BRAND_INTRO="templates/brand-intro-3s.mp4"
END_CARD="templates/end-card-cta-3s.mp4"
MUSIC="audio/upbeat-summer.mp3"
OUTPUT="output/campaign-final.mp4"
# Step 1: Concatenate clips
cat > concat-list.txt << EOF
file '$BRAND_INTRO'
file '$INPUT_CLIP'
file '$END_CARD'
EOF
ffmpeg -f concat -safe 0 -i concat-list.txt \
-c:v libx264 -preset medium -crf 23 \
-c:a aac -b:a 128k \
"temp-concat.mp4"
# Step 2: Add background music (ducked under any existing audio)
ffmpeg -i temp-concat.mp4 -i "$MUSIC" \
-filter_complex "[0:a]volume=1.0[a1];[1:a]volume=0.3[a2];[a1][a2]amix=inputs=2:duration=shortest" \
-c:v copy -c:a aac \
"$OUTPUT"
# Step 3: Generate platform-specific versions
# TikTok/Reels (9:16, 1080x1920)
ffmpeg -i "$OUTPUT" -vf "scale=1080:1920:force_original_aspect_ratio=decrease,pad=1080:1920:(ow-iw)/2:(oh-ih)/2" \
-c:v libx264 -preset medium -crf 23 -c:a aac \
"output/campaign-tiktok.mp4"
# LinkedIn/YouTube (16:9, 1920x1080)
ffmpeg -i "$OUTPUT" -vf "scale=1920:1080:force_original_aspect_ratio=decrease,pad=1920:1080:(ow-iw)/2:(oh-ih)/2" \
-c:v libx264 -preset medium -crf 23 -c:a aac \
"output/campaign-linkedin.mp4"
# Twitter/X (16:9, 1280x720, smaller file)

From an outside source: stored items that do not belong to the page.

-- ==== Sys2Proof/Machine/Points.lean ====
section
/-! DEFINITION. Point table: updates, ageing, limit sets, configuration, reading (chapter 1).
-/

namespace Sys2Proof.Machine

/-! ### Point updates (R3, R4) -/

/-- One entry of a POINT_UPDATE. -/
structure PointEntry where
  point   : PointNo
  value   : Int
  quality : Quality
deriving DecidableEq, Repr

/-- The entry in four bytes of the fields, where its point and quality are ones R3 admits. -/
def pointEntry (f : List Byte) (at_ : Nat) : Option PointEntry :=
  match point? (field f at_ 1), givenQuality? (field f (at_ + 3) 1) with
  | some p, some q => some { point := p, value := signed16 (field f (at_ + 1) 2), quality := q }
  | _, _ => none

/-- The `n` entries from a place of the fields on; none where one of them is not admitted. -/
def pointEntries (f : List Byte) : Nat → Nat → Option (List PointEntry)
  | 0, _ => some []
  | n + 1, at_ =>
    match pointEntry f at_, pointEntries f n (at_ + 4) with
    | some e, some es => some (e :: es)
    | _, _ => none

/-- The entries of a POINT_UPDATE that passes the check of R3. -/
def updateEntries (f : List Byte) : Option (List PointEntry) :=
  let n := field f 0 1
  if 1 ≤ n ∧ n ≤ Config.updateEntriesMax ∧ f.length = 1 + 4 * n then pointEntries f n 1 else none

/-- Whether an entry's value lies outside its point's range. -/
def PointEntry.clamped (e : PointEntry) : Bool := clampToRange e.point e.value != e.value

/-- The quality stored: a clamped good value is uncertain (R4). -/
def PointEntry.stored (e : PointEntry) : Quality :=
  if e.clamped = true ∧ e.quality = .good then .uncertain else e.quality

/-- A point record with an update entry taken: value, quality, age and band (R4, R8). -/
def PointRecord.updated (e : PointEntry) (r : PointRecord) : PointRecord :=
  { r with
    value := clampToRange e.point e.value
    quality := e.stored
    age := 0
    band := if e.stored.usable
            then evaluateBand r.config.limits r.band (clampToRange e.point e.value) else r.band }

/-- An update entry taken whole, with its reports (R4). -/
def State.takeEntry (e : PointEntry) (s : State) : State :=
  (s.setPoint e.point ((s.point e.point).updated e)).reconcile e.point

/-- R3. -/
def ownerPointUpdate : Owner := fun _ f s =>
  match updateEntries f with
  | none => refuse .outOfRange s
  | some es => takenClamped (es.any (·.clamped)) [] (es.foldl (fun s e => s.takeEntry e) s)

def execPointUpdate (p : Port) (q : Byte) (f : List Byte) (s : State) : Host.Outcome State Fault Refusal :=
  finish (s.requestArrives .pointUpdate ownerPointUpdate p q f)

/-! ### Ageing (R5) -/

/-- A point's age after one expiry. -/
def PointRecord.aged (r : PointRecord) : PointRecord := { r with age := satInc Config.ageMax r.age }

/-- Whether an aged point turns stale (R5). -/
def PointRecord.turnsStale (r : PointRecord) : Bool :=
  r.config.staleLimit != 0 && r.config.staleLimit ≤ r.age && r.quality.usable

/-- A point that turns stale does so, and is reconciled (R5). -/
def State.staleCheck (p : PointNo) (s : State) : State :=
  if (s.point p).turnsStale then (s.setPoint p { s.point p with quality := .stale }).reconcile p else s

/-- Every point's age stepped. -/
def PointTable.aged (t : PointTable) : PointTable := { t with points := t.points.map PointRecord.aged }

/-- Every age stepped, then every point that turns stale reconciled (R5).  That several such points are taken
in ascending number is a DESIGN CHOICE, unsafe (log entry 31). -/
def State.age (s : State) : State :=
  (List.finRange 48).foldl (fun s p => s.staleCheck p) { s with ptb := s.ptb.aged }

def execAgeingExpiry (s : State) : Host.Outcome State Fault Refusal := finish (s.whileRunning State.age)

/-! ### Limit sets (R6) -/

/-- The limit set of a SET_LIMITS: four limits, each with a presence byte, and the deadband. -/
def limitSetOf (f : List Byte) : LimitSet :=
  let a := takeOpt 2 (f.drop 1)
  let b := takeOpt 2 a.2
  let c := takeOpt 2 b.2
  let d := takeOpt 2 c.2
  { critLow := a.1.map signed16, low := b.1.map signed16, high := c.1.map signed16
    critHigh := d.1.map signed16, deadband := field d.2 0 2 }

/-- The present limits in their order. -/
def LimitSet.present (l : LimitSet) : List Int :=
  l.critLow.toList ++ l.low.toList ++ l.high.toList ++ l.critHigh.toList

/-- Each present limit lies within the point's range, and the deadband is 0 to 1000 (R6). -/
def LimitSet.inRange (p : PointNo) (l : LimitSet) : Bool :=
  l.present.all (fun v => clampToRange p v == v) && l.deadband ≤ Config.deadbandMax

/-- Strictly increasing. -/
def rising : List Int → Bool
  | [] => true
  | [_] => true
  | a :: b :: rest => a < b && rising (b :: rest)

/-- A point record with a new limit set, its band evaluated where the quality is usable (R6, R8). -/
def PointRecord.withLimits (l : LimitSet) (r : PointRecord) : PointRecord :=
  { r with
    config := { r.config with limits := l }
    band := if r.quality.usable then evaluateBand l r.band r.value else r.band }

/-- The limits written, the point reconciled, and the taken notice where the point is protected (R6). -/
def State.writeLimits (p : PointNo) (l : LimitSet) (s : State) : State :=
  let s1 := (s.setPoint p ((s.point p).withLimits l)).reconcile p
  if (s.point p).config.protect then s1.startOpenTimer else s1

/-- R6. -/
def ownerSetLimits : Owner := fun _ f s =>
  match point? (field f 0 1) with
  | none => refuse .outOfRange s
  | some p =>
    let l := limitSetOf f
    if (s.point p).config.protect ∧ s.acu.isOpen = false then refuse .accessRequired s
    else if l.inRange p = false then refuse .outOfRange s
    else if rising l.present = false then refuse .limitOrder s
    else taken (u8 ((s.point p).withLimits l).band.code) (s.writeLimits p l)

def execSetLimits (p : Port) (q : Byte) (f : List Byte) (s : State) : Host.Outcome State Fault Refusal :=
  finish (s.requestArrives .setLimits ownerSetLimits p q f)

/-! ### Point configuration and protect marks (R12, R13) -/

/-- The configuration a SET_POINT_CONFIG gives a point, where every field is in its range (R12; an enable
byte above 1 is outside it: DEDUCED, log entry 20). -/
def pointConfigOf (f : List Byte) (c : PointConfig) : Option PointConfig :=
  let channel := takeOpt 1 (f.drop 8)
  match priority? (field f 3 1), priority? (field f 4 1), priority? (field f 5 1), priority? (field f 6 1) with
  | some lo, some loCrit, some hi, some hiCrit =>
    if field f 1 2 ≤ Config.staleLimitMax ∧ field f 7 1 ≤ 1 ∧ channel.1.all (fun n => (chan? n).isSome) then
      some { c with
        staleLimit := field f 1 2, loPriority := lo, loCritPriority := loCrit, hiPriority := hi
        hiCritPriority := hiCrit, qualityAlarm := field f 7 1 == 1, associated := channel.1.bind chan? }
    else none
  | _, _, _, _ => none

/-- R12. -/
def ownerSetPointConfig : Owner := fun _ f s =>
  match point? (field f 0 1) with
  | none => refuse .outOfRange s
  | some p =>
    match pointConfigOf f (s.point p).config with
    | none => refuse .outOfRange s
    | some c => taken [] ((s.setPoint p { s.point p with config := c }).reconcile p)

def execSetPointConfig (p : Port) (q : Byte) (f : List Byte) (s : State) : Host.Outcome State Fault Refusal :=
  finish (s.requestArrives .setPointConfig ownerSetPointConfig p q f)

/-- A point's protect mark written. -/
def State.writeProtect (p : PointNo) (b : Bool) (s : State) : State :=
  s.setPoint p { s.point p with config := { (s.point p).config with protect := b } }

/-- R13. -/
def ownerSetProtectMark : Owner := fun _ f s =>
  match point? (field f 0 1), field f 1 1 with
  | some p, 1 =>
    if (s.point p).config.protect then noChange .setProtectMark [] s else taken [] (s.writeProtect p true)
  | some p, 0 =>
    if (s.point p).config.protect = false then noChange .setProtectMark [] s
    else if s.acu.isOpen = false then refuse .accessRequired s
    else taken [] (s.writeProtect p false).startOpenTimer
  | _, _ => refuse .outOfRange s

def execSetProtectMark (p : Port) (q : Byte) (f : List Byte) (s : State) : Host.Outcome State Fault Refusal :=
  finish (s.requestArrives .setProtectMark ownerSetProtectMark p q f)

/-! ### Reading (R14) -/

/-- The fields of a READ_POINT answer, in the order R14 names them. -/
def PointTable.pointBytes (t : PointTable) (p : PointNo) : List Byte :=
  let r := t.points.get p
  i16 r.value ++ u8 r.quality.code ++ u16 r.age ++ u16 r.config.staleLimit ++ limitSetBytes r.config.limits
    ++ prioritiesBytes r.config ++ flag r.config.qualityAlarm ++ opt chanByte r.config.associated
    ++ flag r.config.protect ++ u8 r.band.code ++ opt (fun l => u8 (Level.code l)) r.reportedLo
    ++ opt (fun l => u8 (Level.code l)) r.reportedHi ++ flag r.reportedQuality
    ++ opt (fun c => flag (t.offMarks.get c)) r.config.associated

/-- R14. -/
def ownerReadPoint : Owner := fun _ f s =>
  match point? (field f 0 1) with
  | none => refuse .outOfRange s
  | some p => taken (s.ptb.pointBytes p) s

def execReadPoint (p : Port) (q : Byte) (f : List Byte) (s : State) : Host.Outcome State Fault Refusal :=
  finish (s.requestArrives .readPoint ownerReadPoint p q f)

/-! ### Warm restart (R17) -/

/-- Marks set and reported fields absent; the reconciliation follows with the re-sending (R17). -/
def PointTable.warm (t : PointTable) : PointTable :=
  { points := t.points.map fun r => { r with reportedLo := none, reportedHi := none, reportedQuality := false }
    offMarks := Tbl.all 6 true }

end Sys2Proof.Machine
end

ffmpeg -i "$OUTPUT" -vf "scale=1280:720" \
-c:v libx264 -preset medium -crf 26 -c:a aac -b:a 96k \
"output/campaign-twitter.mp4"
rm temp-concat.mp4 concat-list.txt
echo "Generated platform videos"
MoviePy (Python)
MoviePy is the Python-native option. Ideal when the rest of your pipeline is already in Python:
from moviepy import VideoFileClip, TextClip, CompositeVideoClip, concatenate_videoclips, AudioFileClip
def assemble_campaign_video(ai_clip_path, output_path,
brand_intro_path="templates/brand-intro.mp4",
music_path="audio/background.mp3",
sale_text="30% OFF",
cta_text="Shop Now"):
# Load clips
brand_intro = VideoFileClip(brand_intro_path).with_duration(3)
ai_clip = VideoFileClip(ai_clip_path)
# Create sale text overlay
sale_overlay = TextClip(
text=sale_text,
font_size=72,
color='white',
bg_color='red',
font='Montserrat-Bold'
).with_duration(ai_clip.duration).with_position(('center', 'bottom'))
# Composite AI clip with text overlay
main_clip = CompositeVideoClip([ai_clip, sale_overlay])
# Create CTA end card
cta_clip = TextClip(
text=cta_text,
font_size=48,
color='white',
bg_color='black',
size=ai_clip.size,
font='Montserrat'
).with_duration(3)
# Concatenate: intro + main + CTA
final = concatenate_videoclips([brand_intro, main_clip, cta_clip])
# Add background music
music = AudioFileClip(music_path).with_duration(final.duration)
music = music.with_effects([afx.MultiplyVolume(0.3)])
final = final.with_audio(music)
# Export
final.write_videofile(output_path, fps=30, codec='libx264')
assemble_campaign_video(
"clips/ai-beach-scene.mp4",
"output/campaign-final.mp4"
)
Video Tool Comparison
| Tool | Language | Best For | Learning Curve | Templating | Production Use |
|---|---|---|---|---|---|
| Remotion | React/JS | Templated brand videos, animations | Medium | Excellent (React components) | High |
| FFmpeg | CLI | Transcoding, stitching, format conversion | High | Low (shell scripts) | Universal |
| MoviePy | Python | Scripted editing, Python pipelines | Low | Moderate | Good |
| Shotstack | API | Cloud rendering, no infrastructure | Low | Good (JSON templates) | High |
The pipeline: AI generates raw 5-10 second clips → Remotion or MoviePy adds brand intros, text overlays, and music → FFmpeg handles final encoding and platform-specific format conversion. Creative AI for the content. Deterministic code for the packaging.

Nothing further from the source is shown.